# need inspiration for table runners



## Becka (Mar 15, 2008)

I really enjoyed last year's sew-along for the table runner. Anybody have some cute patterns for something similar? I want to make a couple for summer and need to get the creative juices flowing. Thought about doing something in red, white, and blue, but am leaning towards black and bold or summer florals. Any ideas?


----------



## Janis R (Jun 27, 2013)

https://www.pinterest.com/search/pins/?q=summer table runners


----------



## Macybaby (Jun 16, 2006)

I really like the triangle frenzy style - very easy but you do need fabric that will work for it.

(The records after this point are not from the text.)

@[simp] theorem State.setSide_cycle (s : State) (a : Nat) (stamp : BitVec 32) (w : BitVec 24) : (s.setSide a stamp w).cycle = s.cycle := rfl
@[simp] theorem State.setSide_cur (s : State) (a : Nat) (stamp : BitVec 32) (w : BitVec 24) : (s.setSide a stamp w).cur = s.cur := rfl
@[simp] theorem State.setSide_slots (s : State) (a : Nat) (stamp : BitVec 32) (w : BitVec 24) : (s.setSide a stamp w).slots = s.slots := rfl
@[simp] theorem State.setSide_cores (s : State) (a : Nat) (stamp : BitVec 32) (w : BitVec 24) : (s.setSide a stamp w).cores = s.cores := rfl
@[simp] theorem State.setSide_dies (s : State) (a : Nat) (stamp : BitVec 32) (w : BitVec 24) : (s.setSide a stamp w).dies = s.dies := rfl
@[simp] theorem State.setSide_mem (s : State) (a : Nat) (stamp : BitVec 32) (w : BitVec 24) : (s.setSide a stamp w).mem = s.mem := rfl
@[simp] theorem State.setSide_errors (s : State) (a : Nat) (stamp : BitVec 32) (w : BitVec 24) : (s.setSide a stamp w).errors = s.errors := rfl
@[simp] theorem State.setSide_stepped (s : State) (a : Nat) (stamp : BitVec 32) (w : BitVec 24) : (s.setSide a stamp w).stepped = s.stepped := rfl
@[simp] theorem State.setSide_sends (s : State) (a : Nat) (stamp : BitVec 32) (w : BitVec 24) : (s.setSide a stamp w).sends = s.sends := rfl
@[simp] theorem State.setSide_chans (s : State) (a : Nat) (stamp : BitVec 32) (w : BitVec 24) : (s.setSide a stamp w).chans = s.chans := rfl
@[simp] theorem State.setSide_arrivals (s : State) (a : Nat) (stamp : BitVec 32) (w : BitVec 24) : (s.setSide a stamp w).arrivals = s.arrivals := rfl
@[simp] theorem State.setSide_resps (s : State) (a : Nat) (stamp : BitVec 32) (w : BitVec 24) : (s.setSide a stamp w).resps = s.resps := rfl
@[simp] theorem State.setSide_logged (s : State) (a : Nat) (stamp : BitVec 32) (w : BitVec 24) : (s.setSide a stamp w).logged = s.logged := rfl
@[simp] theorem State.setSide_outs (s : State) (a : Nat) (stamp : BitVec 32) (w : BitVec 24) : (s.setSide a stamp w).outs = s.outs := rfl
@[simp] theorem State.setSide_ops (s : State) (a : Nat) (stamp : BitVec 32) (w : BitVec 24) : (s.setSide a stamp w).ops = s.ops := rfl
@[simp] theorem State.setSide_accs (s : State) (a : Nat) (stamp : BitVec 32) (w : BitVec 24) : (s.setSide a stamp w).accs = s.accs := rfl
@[simp] theorem State.setSide_fresh (s : State) (a : Nat) (stamp : BitVec 32) (w : BitVec 24) : (s.setSide a stamp w).fresh = s.fresh := rfl
@[simp] theorem State.setSide_spilling (s : State) (a : Nat) (stamp : BitVec 32) (w : BitVec 24) : (s.setSide a stamp w).spilling = s.spilling := rfl
@[simp] theorem State.setSide_batches (s : State) (a : Nat) (stamp : BitVec 32) (w : BitVec 24) : (s.setSide a stamp w).batches = s.batches := rfl
@[simp] theorem State.setSide_lastWave (s : State) (a : Nat) (stamp : BitVec 32) (w : BitVec 24) : (s.setSide a stamp w).lastWave = s.lastWave := rfl
@[simp] theorem State.setSide_stopped (s : State) (a : Nat) (stamp : BitVec 32) (w : BitVec 24) : (s.setSide a stamp w).stopped = s.stopped := rfl
@[simp] theorem State.setSide_notices (s : State) (a : Nat) (stamp : BitVec 32) (w : BitVec 24) : (s.setSide a stamp w).notices = s.notices := rfl
@[simp] theorem State.setSide_redMsgs (s : State) (a : Nat) (stamp : BitVec 32) (w : BitVec 24) : (s.setSide a stamp w).redMsgs = s.redMsgs := rfl
@[simp] theorem State.setSide_saving (s : State) (a : Nat) (stamp : BitVec 32) (w : BitVec 24) : (s.setSide a stamp w).saving = s.saving := rfl
@[simp] theorem State.setSide_launches (s : State) (a : Nat) (stamp : BitVec 32) (w : BitVec 24) : (s.setSide a stamp w).launches = s.launches := rfl
@[simp] theorem State.setSide_ctxs (s : State) (a : Nat) (stamp : BitVec 32) (w : BitVec 24) : (s.setSide a stamp w).ctxs = s.ctxs := rfl
@[simp] theorem State.setSide_groups (s : State) (a : Nat) (stamp : BitVec 32) (w : BitVec 24) : (s.setSide a stamp w).groups = s.groups := rfl
@[simp] theorem State.setSide_ring (s : State) (a : Nat) (stamp : BitVec 32) (w : BitVec 24) : (s.setSide a stamp w).ring = s.ring := rfl
@[simp] theorem State.setSide_bar0 (s : State) (a : Nat) (stamp : BitVec 32) (w : BitVec 24) : (s.setSide a stamp w).bar0 = s.bar0 := rfl
@[simp] theorem State.setSide_fuses (s : State) (a : Nat) (stamp : BitVec 32) (w : BitVec 24) : (s.setSide a stamp w).fuses = s.fuses := rfl
@[simp] theorem State.setSide_recovery (s : State) (a : Nat) (stamp : BitVec 32) (w : BitVec 24) : (s.setSide a stamp w).recovery = s.recovery := rfl
@[simp] theorem State.setSide_linksDown (s : State) (a : Nat) (stamp : BitVec 32) (w : BitVec 24) : (s.setSide a stamp w).linksDown = s.linksDown := rfl
@[simp] theorem State.setSide_firmware (s : State) (a : Nat) (stamp : BitVec 32) (w : BitVec 24) : (s.setSide a stamp w).firmware = s.firmware := rfl
@[simp] theorem State.setSide_intake (s : State) (a : Nat) (stamp : BitVec 32) (w : BitVec 24) : (s.setSide a stamp w).intake = s.intake := rfl
@[simp] theorem State.setSide_hostRead (s : State) (a : Nat) (stamp : BitVec 32) (w : BitVec 24) : (s.setSide a stamp w).hostRead = s.hostRead := rfl
@[simp] theorem State.setSide_ports (s : State) (a : Nat) (stamp : BitVec 32) (w : BitVec 24) : (s.setSide a stamp w).ports = s.ports := rfl
@[simp] theorem State.setSide_packages (s : State) (a : Nat) (stamp : BitVec 32) (w : BitVec 24) : (s.setSide a stamp w).packages = s.packages := rfl
@[simp] theorem State.setSide_etherType (s : State) (a : Nat) (stamp : BitVec 32) (w : BitVec 24) : (s.setSide a stamp w).etherType = s.etherType := rfl
@[simp] theorem State.setSide_frames (s : State) (a : Nat) (stamp : BitVec 32) (w : BitVec 24) : (s.setSide a stamp w).frames = s.frames := rfl
@[simp] theorem State.setSide_watchdog (s : State) (a : Nat) (stamp : BitVec 32) (w : BitVec 24) : (s.setSide a stamp w).watchdog = s.watchdog := rfl
@[simp] theorem State.setSide_mgmt (s : State) (a : Nat) (stamp : BitVec 32) (w : BitVec 24) : (s.setSide a stamp w).mgmt = s.mgmt := rfl
@[simp] theorem State.setSide_nextId (s : State) (a : Nat) (stamp : BitVec 32) (w : BitVec 24) : (s.setSide a stamp w).nextId = s.nextId := rfl
@[simp] theorem State.setSide_freeCtr (s : State) (a : Nat) (stamp : BitVec 32) (w : BitVec 24) : (s.setSide a stamp w).freeCtr = s.freeCtr := rfl
@[simp] theorem State.setSide_agenda (s : State) (a : Nat) (stamp : BitVec 32) (w : BitVec 24) : (s.setSide a stamp w).agenda = s.agenda := rfl
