-- ==== Sys2Proof/Laws/Canon.lean ====
section
/-! SUPPORT. What writes memory keeps its canonical form: for every operation and every instruction's meaning that may write
memory or the sideband, one lemma says that it keeps both in canonical form. `f_canon` is about a function of the state,
`execX_canon` about a meaning: `OutStored o` says it of every next state of the outcome `o`. With `execX_keeps` of Keeps.lean
(and `OutKeeps.stored`), every arm of `exec` has its lemma. -/
set_option Elab.async false

namespace Sys2Proof.Machine

theorem sparseAbove_mono {α : Type} [DecidableEq α] (z : α) (r : List (Nat × α)) (m : Option Nat) (k : Nat)
    (hm : ∀ j, m = some j → j ≤ k) (h : sparseAbove z (some k) r = true) : sparseAbove z m r = true := by
  cases r with
  | nil => cases m <;> simp [sparseAbove]
  | cons e r =>
    obtain ⟨k2, c2⟩ := e
    simp [sparseAbove] at h
    cases m with
    | none => simp [sparseAbove, h]
    | some j => have := hm j rfl; simp [sparseAbove, h]; omega

theorem sparseAbove_filter {α : Type} [DecidableEq α] (z : α) (p : Nat × α → Bool) (l : List (Nat × α)) :
    ∀ o, sparseAbove z o l = true → sparseAbove z o (l.filter p) = true := by
  induction l with
  | nil => intro o h; exact h
  | cons e r ih =>
    obtain ⟨k, c⟩ := e
    intro o h
    have hr : c ≠ z ∧ sparseAbove z (some k) r = true ∧ ∀ j, o = some j → j < k := by
      cases o <;> simp [sparseAbove] at h <;> simp [h]
    by_cases hp : p (k, c)
    · rw [List.filter_cons_of_pos hp]
      have := ih (some k) hr.2.1
      cases o with
      | none => simp [sparseAbove, hr.1, this]
      | some j => simp [sparseAbove, hr.1, this, hr.2.2 j rfl]
    · rw [List.filter_cons_of_neg hp]
      exact ih o (sparseAbove_mono z r o k (fun j hj => Nat.le_of_lt (hr.2.2 j hj)) hr.2.1)

@[simp] theorem sparseWf_filter {α : Type} [DecidableEq α] (z : α) (p : Nat × α → Bool) (l : List (Nat × α))
    (h : sparseWf z l = true) : sparseWf z (l.filter p) = true := sparseAbove_filter z p l none h

/-- Every next state of an outcome has its memory and sideband in canonical form. -/
def OutStored (o : Host.Outcome State Fault Refusal) : Prop := ∀ t, o = .next t → t.stored

@[simp] theorem outStored_next (t : State) : OutStored (.next t) ↔ sparseWf unlisted t.mem = true ∧ sparseWf 0#56 t.side = true :=
  ⟨fun h => h t rfl, fun h _ e => by cases e; exact h⟩

@[simp] theorem outStored_fault (f : Fault) : OutStored (.fault f) := fun _ e => by cases e

theorem OutKeeps.stored {s : State} {o : Host.Outcome State Fault Refusal} (k : OutKeeps s o) (h : s.stored) : OutStored o :=
  fun t e => State.stored_of_same (k t e).1 (k t e).2 h

theorem word_stored (s : State) (f : Issue → Thread → State)
    (h : ∀ i t, sparseWf unlisted (f i t).mem = true ∧ sparseWf 0#56 (f i t).side = true) : OutStored (s.word f) := by
  unfold State.word
  split
  · simp
  · simpa using h _ _

theorem foldl_stored {β : Type} (f : State → β → State) (h : ∀ (s : State) x, sparseWf unlisted s.mem = true → sparseWf 0#56 s.side = true →
    sparseWf unlisted (f s x).mem = true ∧ sparseWf 0#56 (f s x).side = true)
    (l : List β) (s : State) (h1 : sparseWf unlisted s.mem = true) (h2 : sparseWf 0#56 s.side = true) :
    sparseWf unlisted (l.foldl f s).mem = true ∧ sparseWf 0#56 (l.foldl f s).side = true := by
  induction l generalizing s with
  | nil => exact ⟨h1, h2⟩
  | cons x r ih => simp only [List.foldl_cons]; exact ih _ (h s x h1 h2).1 (h s x h1 h2).2

@[simp] theorem State.writeByte_canon (s : State) (a : Nat) (b : Byte) (h1 : sparseWf unlisted s.mem = true) :
    sparseWf unlisted (s.writeByte a b).mem = true := sparseWf_write unlisted s.mem a b h1
@[simp] theorem State.setSide_canon (s : State) (a : Nat) (n : BitVec 32) (w : BitVec 24) (h2 : sparseWf 0#56 s.side = true) :
    sparseWf 0#56 (s.setSide a n w).side = true := sparseWf_write 0 s.side a _ h2
@[simp] theorem State.writeBytes_canon (l : List Byte) (s : State) (a : Nat) (h1 : sparseWf unlisted s.mem = true) (h2 : sparseWf 0#56 s.side = true) :
    sparseWf unlisted (s.writeBytes a l).mem = true ∧ sparseWf 0#56 (s.writeBytes a l).side = true := State.writeBytes_stored l s a ⟨h1, h2⟩
@[simp] theorem State.writePairs_canon (l : List (Nat × Byte)) (s : State) (h1 : sparseWf unlisted s.mem = true) (h2 : sparseWf 0#56 s.side = true) :
    sparseWf unlisted (s.writePairs l).mem = true ∧ sparseWf 0#56 (s.writePairs l).side = true := State.writePairs_stored l s ⟨h1, h2⟩
@[simp] theorem State.writeNat_canon (s : State) (a n x : Nat) (h1 : sparseWf unlisted s.mem = true) (h2 : sparseWf 0#56 s.side = true) :
    sparseWf unlisted (s.writeNat a n x).mem = true ∧ sparseWf 0#56 (s.writeNat a n x).side = true := State.writeNat_stored s a n x ⟨h1, h2⟩
@[simp] theorem State.write64_canon (s : State) (a : Nat) (x : Word) (h1 : sparseWf unlisted s.mem = true) (h2 : sparseWf 0#56 s.side = true) :
    sparseWf unlisted (s.write64 a x).mem = true ∧ sparseWf 0#56 (s.write64 a x).side = true := State.write64_stored s a x ⟨h1, h2⟩

@[simp] theorem State.blockWrite_canon (s : State) (v : Saving) (off : Nat) (x : Word) (h1 : sparseWf unlisted s.mem = true) (h2 : sparseWf 0#56 s.side = true) :
    sparseWf unlisted (s.blockWrite v off x).mem = true ∧ sparseWf 0#56 (s.blockWrite v off x).side = true := by
  unfold State.blockWrite
  (repeat' split) <;> simp (maxDischargeDepth := 9) [h1, h2]

@[simp] theorem State.opDone_canon (s : State) (o : TileOp) (h1 : sparseWf unlisted s.mem = true) (h2 : sparseWf 0#56 s.side = true) :
    sparseWf unlisted (s.opDone o).mem = true ∧ sparseWf 0#56 (s.opDone o).side = true := by
  unfold State.opDone
  dsimp only
  (repeat' split) <;> simp (maxDischargeDepth := 9) [h1, h2]

@[simp] theorem State.opFault_canon (s : State) (o : TileOp) (cause info : Word) (h1 : sparseWf unlisted s.mem = true) (h2 : sparseWf 0#56 s.side = true) :
    sparseWf unlisted (s.opFault o cause info).mem = true ∧ sparseWf 0#56 (s.opFault o cause info).side = true := by
  unfold State.opFault
  dsimp only
  split
  · split
    · refine State.blockWrite_canon _ _ _ _ ?_ ?_ <;> simp (maxDischargeDepth := 9) [h1, h2]
    · simp (maxDischargeDepth := 9) [h1, h2]
  · split <;> simp (maxDischargeDepth := 9) [h1, h2]

@[simp] theorem State.tileFault_canon (s : State) (o : TileOp) (sub : BitVec 4) (h1 : sparseWf unlisted s.mem = true) (h2 : sparseWf 0#56 s.side = true) :
    sparseWf unlisted (s.tileFault o sub).mem = true ∧ sparseWf 0#56 (s.tileFault o sub).side = true := by
  unfold State.tileFault
  simp (maxDischargeDepth := 9) [h1, h2]

@[simp] theorem State.copyCount_canon (s : State) (o : TileOp) (n : Nat) (h1 : sparseWf unlisted s.mem = true) (h2 : sparseWf 0#56 s.side = true) :
    sparseWf unlisted (s.copyCount o n).mem = true ∧ sparseWf 0#56 (s.copyCount o n).side = true := by
  unfold State.copyCount
  (repeat' split) <;> simp (maxDischargeDepth := 9) [h1, h2]

@[simp] theorem State.opSettled_canon (s : State) (o : TileOp) (h1 : sparseWf unlisted s.mem = true) (h2 : sparseWf 0#56 s.side = true) :
    sparseWf unlisted (s.opSettled o).mem = true ∧ sparseWf 0#56 (s.opSettled o).side = true := by
  unfold State.opSettled
  dsimp only
  (repeat' split) <;> simp (maxDischargeDepth := 9) [h1, h2]

@[simp] theorem State.opAnswered_canon (s : State) (uid req : Nat) (b : RespBody) (h1 : sparseWf unlisted s.mem = true) (h2 : sparseWf 0#56 s.side = true) :
    sparseWf unlisted (s.opAnswered uid req b).mem = true ∧ sparseWf 0#56 (s.opAnswered uid req b).side = true := by
  unfold State.opAnswered
  dsimp only
  (repeat' split) <;> simp (maxDischargeDepth := 9) [h1, h2]

@[simp] theorem State.opWrites_canon (s : State) (o : TileOp) (reqs : List Req) (h1 : sparseWf unlisted s.mem = true) (h2 : sparseWf 0#56 s.side = true) :
    sparseWf unlisted (s.opWrites o reqs).mem = true ∧ sparseWf 0#56 (s.opWrites o reqs).side = true := by
  unfold State.opWrites
  simp (maxDischargeDepth := 9) [h1, h2]

@[simp] theorem State.storeGroup_canon (s : State) (bytes : List (Nat × Byte)) (h1 : sparseWf unlisted s.mem = true) (h2 : sparseWf 0#56 s.side = true) :
    sparseWf unlisted (s.storeGroup bytes).mem = true ∧ sparseWf 0#56 (s.storeGroup bytes).side = true := by
  unfold State.storeGroup
  dsimp only
  (repeat' split) <;> simp (maxDischargeDepth := 9) [h1, h2]

@[simp] theorem State.staStep_canon (s : State) (r : Req) (va : Word) (pa : Nat) (stamp : BitVec 32) (data : VReg) (lanes : Word) (h1 : sparseWf unlisted s.mem = true) (h2 : sparseWf 0#56 s.side = true) :
    sparseWf unlisted (s.staStep r va pa stamp data lanes).mem = true ∧ sparseWf 0#56 (s.staStep r va pa stamp data lanes).side = true := by
  unfold State.staStep
  (repeat' split) <;> simp (maxDischargeDepth := 9) [h1, h2]

@[simp] theorem State.resultStep_canon (s : State) (r : Req) (ctx g member : Nat) (pa : Nat) (stamp : BitVec 32) (data : VReg) (ind : BitVec 7) (h1 : sparseWf unlisted s.mem = true) (h2 : sparseWf 0#56 s.side = true) :
    sparseWf unlisted (s.resultStep r ctx g member pa stamp data ind).mem = true ∧ sparseWf 0#56 (s.resultStep r ctx g member pa stamp data ind).side = true := by
  unfold State.resultStep
  dsimp only
  by_cases c : accepts stamp (s.stampOf pa) = true
  · rw [if_pos c]
    have hm : ∀ (x : State), sparseWf unlisted x.mem = true → sparseWf 0#56 x.side = true →
        sparseWf unlisted (x.answerMet r.dest pa).mem = true ∧ sparseWf 0#56 (x.answerMet r.dest pa).side = true := by
      intro x k1 k2
      rw [(State.answerMet_keeps ..).1, (State.answerMet_keeps ..).2]
      exact ⟨k1, k2⟩
    have key : ∀ (u : State) (a : Resp), sparseWf unlisted u.mem = true → sparseWf 0#56 u.side = true →
        let y : State := { u.setSide pa stamp 0 with resps := (u.setSide pa stamp 0).resps ++ [a] }
        sparseWf unlisted y.mem = true ∧ sparseWf 0#56 y.side = true :=
      fun u a k1 k2 => ⟨k1, State.setSide_canon _ _ _ _ k2⟩
    have h := State.writeNat_canon s pa 256 data.toNat h1 h2
    exact hm _ (key _ _ h.1 h.2).1 (key _ _ h.1 h.2).2
  · rw [if_neg c]
    exact ⟨h1, h2⟩

@[simp] theorem State.perform_canon (s : State) (r : Req) (h1 : sparseWf unlisted s.mem = true) (h2 : sparseWf 0#56 s.side = true) :
    sparseWf unlisted (s.perform r).mem = true ∧ sparseWf 0#56 (s.perform r).side = true := by
  unfold State.perform
  split
  all_goals try dsimp only
  all_goals (repeat' split) <;> simp (maxDischargeDepth := 9) [h1, h2]

@[simp] theorem State.performHead_canon (s : State) (e : Nat) (kind : ReqBody → Bool) (h1 : sparseWf unlisted s.mem = true) (h2 : sparseWf 0#56 s.side = true) :
    sparseWf unlisted (s.performHead e kind).mem = true ∧ sparseWf 0#56 (s.performHead e kind).side = true := by
  unfold State.performHead
  (repeat' split) <;> simp (maxDischargeDepth := 9) [h1, h2]

theorem execLoadPerform_canon (e : Nat) (s : State) (h1 : sparseWf unlisted s.mem = true) (h2 : sparseWf 0#56 s.side = true) : OutStored (execLoadPerform e s) := by
  unfold execLoadPerform
  simp (maxDischargeDepth := 9) [h1, h2]

theorem execStorePerform_canon (e : Nat) (s : State) (h1 : sparseWf unlisted s.mem = true) (h2 : sparseWf 0#56 s.side = true) : OutStored (execStorePerform e s) := by
  unfold execStorePerform
  simp (maxDischargeDepth := 9) [h1, h2]

theorem execAtomicPerform_canon (e : Nat) (s : State) (h1 : sparseWf unlisted s.mem = true) (h2 : sparseWf 0#56 s.side = true) : OutStored (execAtomicPerform e s) := by
  unfold execAtomicPerform
  simp (maxDischargeDepth := 9) [h1, h2]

https://www.google.com/search?q=tri...-pogSX94CQBA&ved=0CAgQ_AUoAg&biw=1284&bih=611

Kind of funny, I was scrolling down and found a picture of one I made.


----------



## Tinker (Apr 5, 2004)

Macy I love that pattern--it looks really great! was it hard--it looks complicated.


----------



## Macybaby (Jun 16, 2006)

They are very easy - it's all in selecting a fabric with "rows". It's just large triangles that you sew together. 

Though if you wanted, you could cut strips to sew together to create your own Row Fabric, and then cut the triangles.


----------



## catinhat (Aug 26, 2010)

The color scheme you described makes me think of Mary Englebreit and Debbie Mumm...but mostly Englebreit. You might search for free patterns of hers. 

I like to do applique for projects like this, because it's easier to piece a background and then add the flowers over top.


----------